**DIRECTIONS:**
Once you reach the line containing "def vlmaxLog (vtype" in the data below, restate each line word for word up to and including the one containing "vlFor u.toNat m".

[Entries taken from a collection]
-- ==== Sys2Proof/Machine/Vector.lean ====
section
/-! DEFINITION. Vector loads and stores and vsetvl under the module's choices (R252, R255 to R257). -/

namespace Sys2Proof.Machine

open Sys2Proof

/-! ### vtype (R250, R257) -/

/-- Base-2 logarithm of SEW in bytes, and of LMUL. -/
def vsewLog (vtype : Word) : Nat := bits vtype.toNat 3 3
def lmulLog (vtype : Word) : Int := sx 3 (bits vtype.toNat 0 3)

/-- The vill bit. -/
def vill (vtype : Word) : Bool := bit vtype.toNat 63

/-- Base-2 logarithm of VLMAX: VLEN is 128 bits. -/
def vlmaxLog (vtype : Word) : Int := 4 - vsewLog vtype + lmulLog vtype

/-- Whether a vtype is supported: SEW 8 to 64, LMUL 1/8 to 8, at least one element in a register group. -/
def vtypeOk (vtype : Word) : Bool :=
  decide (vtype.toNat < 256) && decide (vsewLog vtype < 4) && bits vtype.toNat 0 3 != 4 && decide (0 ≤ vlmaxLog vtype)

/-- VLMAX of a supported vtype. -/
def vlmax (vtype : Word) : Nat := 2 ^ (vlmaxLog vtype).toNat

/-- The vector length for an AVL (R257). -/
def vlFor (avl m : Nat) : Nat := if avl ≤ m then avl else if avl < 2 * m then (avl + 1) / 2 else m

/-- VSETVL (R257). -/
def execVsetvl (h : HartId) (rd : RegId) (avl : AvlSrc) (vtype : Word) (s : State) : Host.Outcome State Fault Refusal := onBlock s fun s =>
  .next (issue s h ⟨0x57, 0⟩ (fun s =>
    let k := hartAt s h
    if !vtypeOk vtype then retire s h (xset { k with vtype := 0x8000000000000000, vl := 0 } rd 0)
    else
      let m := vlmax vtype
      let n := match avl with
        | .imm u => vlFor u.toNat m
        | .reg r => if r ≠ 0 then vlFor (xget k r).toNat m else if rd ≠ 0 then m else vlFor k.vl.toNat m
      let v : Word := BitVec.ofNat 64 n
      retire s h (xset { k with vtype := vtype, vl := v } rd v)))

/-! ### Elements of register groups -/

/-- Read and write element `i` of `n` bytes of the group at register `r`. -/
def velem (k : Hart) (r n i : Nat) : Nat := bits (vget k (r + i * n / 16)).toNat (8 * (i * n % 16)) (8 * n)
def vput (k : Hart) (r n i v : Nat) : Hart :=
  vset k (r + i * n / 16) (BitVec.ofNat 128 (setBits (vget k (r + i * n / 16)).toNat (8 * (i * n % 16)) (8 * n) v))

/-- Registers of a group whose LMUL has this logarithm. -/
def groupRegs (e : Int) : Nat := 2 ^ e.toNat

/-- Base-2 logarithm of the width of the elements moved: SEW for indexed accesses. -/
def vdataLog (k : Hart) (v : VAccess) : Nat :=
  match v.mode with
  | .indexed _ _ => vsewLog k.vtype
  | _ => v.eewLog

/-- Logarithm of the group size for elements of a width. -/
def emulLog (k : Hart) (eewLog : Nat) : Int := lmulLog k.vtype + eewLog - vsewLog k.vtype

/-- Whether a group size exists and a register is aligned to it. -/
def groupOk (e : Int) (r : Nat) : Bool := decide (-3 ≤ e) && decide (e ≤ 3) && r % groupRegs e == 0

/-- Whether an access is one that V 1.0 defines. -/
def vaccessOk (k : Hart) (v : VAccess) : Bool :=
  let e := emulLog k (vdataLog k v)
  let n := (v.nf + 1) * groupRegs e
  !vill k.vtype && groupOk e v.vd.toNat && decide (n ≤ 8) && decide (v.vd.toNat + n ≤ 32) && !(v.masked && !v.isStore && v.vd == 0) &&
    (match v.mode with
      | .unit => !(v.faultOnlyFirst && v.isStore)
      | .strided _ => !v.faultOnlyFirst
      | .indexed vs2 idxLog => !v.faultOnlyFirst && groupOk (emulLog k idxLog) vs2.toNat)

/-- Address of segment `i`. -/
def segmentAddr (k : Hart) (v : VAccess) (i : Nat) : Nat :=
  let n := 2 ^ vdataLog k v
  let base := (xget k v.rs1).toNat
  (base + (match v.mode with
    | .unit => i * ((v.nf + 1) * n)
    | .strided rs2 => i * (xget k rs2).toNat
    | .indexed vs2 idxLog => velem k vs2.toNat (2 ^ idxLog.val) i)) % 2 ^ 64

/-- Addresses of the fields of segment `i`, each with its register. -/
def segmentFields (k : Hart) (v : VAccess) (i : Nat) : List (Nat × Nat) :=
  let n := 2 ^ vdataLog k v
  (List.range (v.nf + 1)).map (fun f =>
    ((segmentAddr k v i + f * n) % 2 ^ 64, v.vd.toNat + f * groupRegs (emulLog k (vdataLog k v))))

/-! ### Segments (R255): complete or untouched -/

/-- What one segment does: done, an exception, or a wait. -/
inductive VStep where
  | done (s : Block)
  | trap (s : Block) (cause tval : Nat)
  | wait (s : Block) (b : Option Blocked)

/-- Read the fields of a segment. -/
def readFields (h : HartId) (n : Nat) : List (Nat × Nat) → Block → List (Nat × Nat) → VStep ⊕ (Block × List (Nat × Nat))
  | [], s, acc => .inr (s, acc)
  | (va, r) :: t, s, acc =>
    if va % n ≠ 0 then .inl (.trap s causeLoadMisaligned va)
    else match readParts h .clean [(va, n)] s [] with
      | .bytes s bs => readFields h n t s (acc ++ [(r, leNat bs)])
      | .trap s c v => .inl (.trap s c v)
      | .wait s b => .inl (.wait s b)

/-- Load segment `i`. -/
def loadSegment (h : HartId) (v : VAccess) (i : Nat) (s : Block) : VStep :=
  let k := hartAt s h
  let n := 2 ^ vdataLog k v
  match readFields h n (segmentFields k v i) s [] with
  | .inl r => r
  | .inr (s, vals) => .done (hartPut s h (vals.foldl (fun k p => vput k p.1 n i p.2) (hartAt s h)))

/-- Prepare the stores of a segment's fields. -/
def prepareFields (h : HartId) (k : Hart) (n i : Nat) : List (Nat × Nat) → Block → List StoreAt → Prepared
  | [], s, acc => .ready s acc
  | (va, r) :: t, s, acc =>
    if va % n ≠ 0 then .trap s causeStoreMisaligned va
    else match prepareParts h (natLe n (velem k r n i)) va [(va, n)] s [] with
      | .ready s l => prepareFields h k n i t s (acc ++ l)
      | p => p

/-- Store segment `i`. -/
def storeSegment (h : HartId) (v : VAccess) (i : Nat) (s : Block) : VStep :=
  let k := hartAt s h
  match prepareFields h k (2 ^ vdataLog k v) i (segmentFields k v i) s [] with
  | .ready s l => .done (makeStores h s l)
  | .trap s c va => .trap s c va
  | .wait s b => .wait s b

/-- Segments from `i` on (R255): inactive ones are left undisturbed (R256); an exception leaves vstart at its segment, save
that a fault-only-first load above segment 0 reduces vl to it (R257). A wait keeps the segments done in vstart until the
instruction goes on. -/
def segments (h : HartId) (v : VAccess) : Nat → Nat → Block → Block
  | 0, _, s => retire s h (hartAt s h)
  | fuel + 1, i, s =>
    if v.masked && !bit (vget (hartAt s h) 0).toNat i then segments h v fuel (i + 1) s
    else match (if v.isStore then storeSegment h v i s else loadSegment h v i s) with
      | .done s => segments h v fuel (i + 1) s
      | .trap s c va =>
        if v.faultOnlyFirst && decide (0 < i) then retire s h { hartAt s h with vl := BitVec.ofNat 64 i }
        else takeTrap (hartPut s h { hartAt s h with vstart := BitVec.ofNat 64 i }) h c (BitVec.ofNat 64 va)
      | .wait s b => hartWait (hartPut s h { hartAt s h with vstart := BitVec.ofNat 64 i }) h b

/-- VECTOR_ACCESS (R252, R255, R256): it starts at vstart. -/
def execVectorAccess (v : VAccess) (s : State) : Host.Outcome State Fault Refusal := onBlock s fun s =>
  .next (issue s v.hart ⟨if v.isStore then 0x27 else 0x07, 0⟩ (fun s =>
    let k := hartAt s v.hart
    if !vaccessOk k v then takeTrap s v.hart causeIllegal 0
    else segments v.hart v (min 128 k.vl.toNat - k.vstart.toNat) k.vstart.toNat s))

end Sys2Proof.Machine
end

**EXERCISE ANSWER:**
def vlmaxLog (vtype : Word) : Int := 4 - vsewLog vtype + lmulLog vtype

/-- Whether a vtype is supported: SEW 8 to 64, LMUL 1/8 to 8, at least one element in a register group. -/
def vtypeOk (vtype : Word) : Bool :=
  decide (vtype.toNat < 256) && decide (vsewLog vtype < 4) && bits vtype.toNat 0 3 != 4 && decide (0 ≤ vlmaxLog vtype)

/-- VLMAX of a supported vtype. -/
def vlmax (vtype : Word) : Nat := 2 ^ (vlmaxLog vtype).toNat

/-- The vector length for an AVL (R257). -/
def vlFor (avl m : Nat) : Nat := if avl ≤ m then avl else if avl < 2 * m then (avl + 1) / 2 else m

/-- VSETVL (R257). -/
def execVsetvl (h : HartId) (rd : RegId) (avl : AvlSrc) (vtype : Word) (s : State) : Host.Outcome State Fault Refusal := onBlock s fun s =>
  .next (issue s h ⟨0x57, 0⟩ (fun s =>
    let k := hartAt s h
    if !vtypeOk vtype then retire s h (xset { k with vtype := 0x8000000000000000, vl := 0 } rd 0)
    else
      let m := vlmax vtype
      let n := match avl with
        | .imm u => vlFor u.toNat m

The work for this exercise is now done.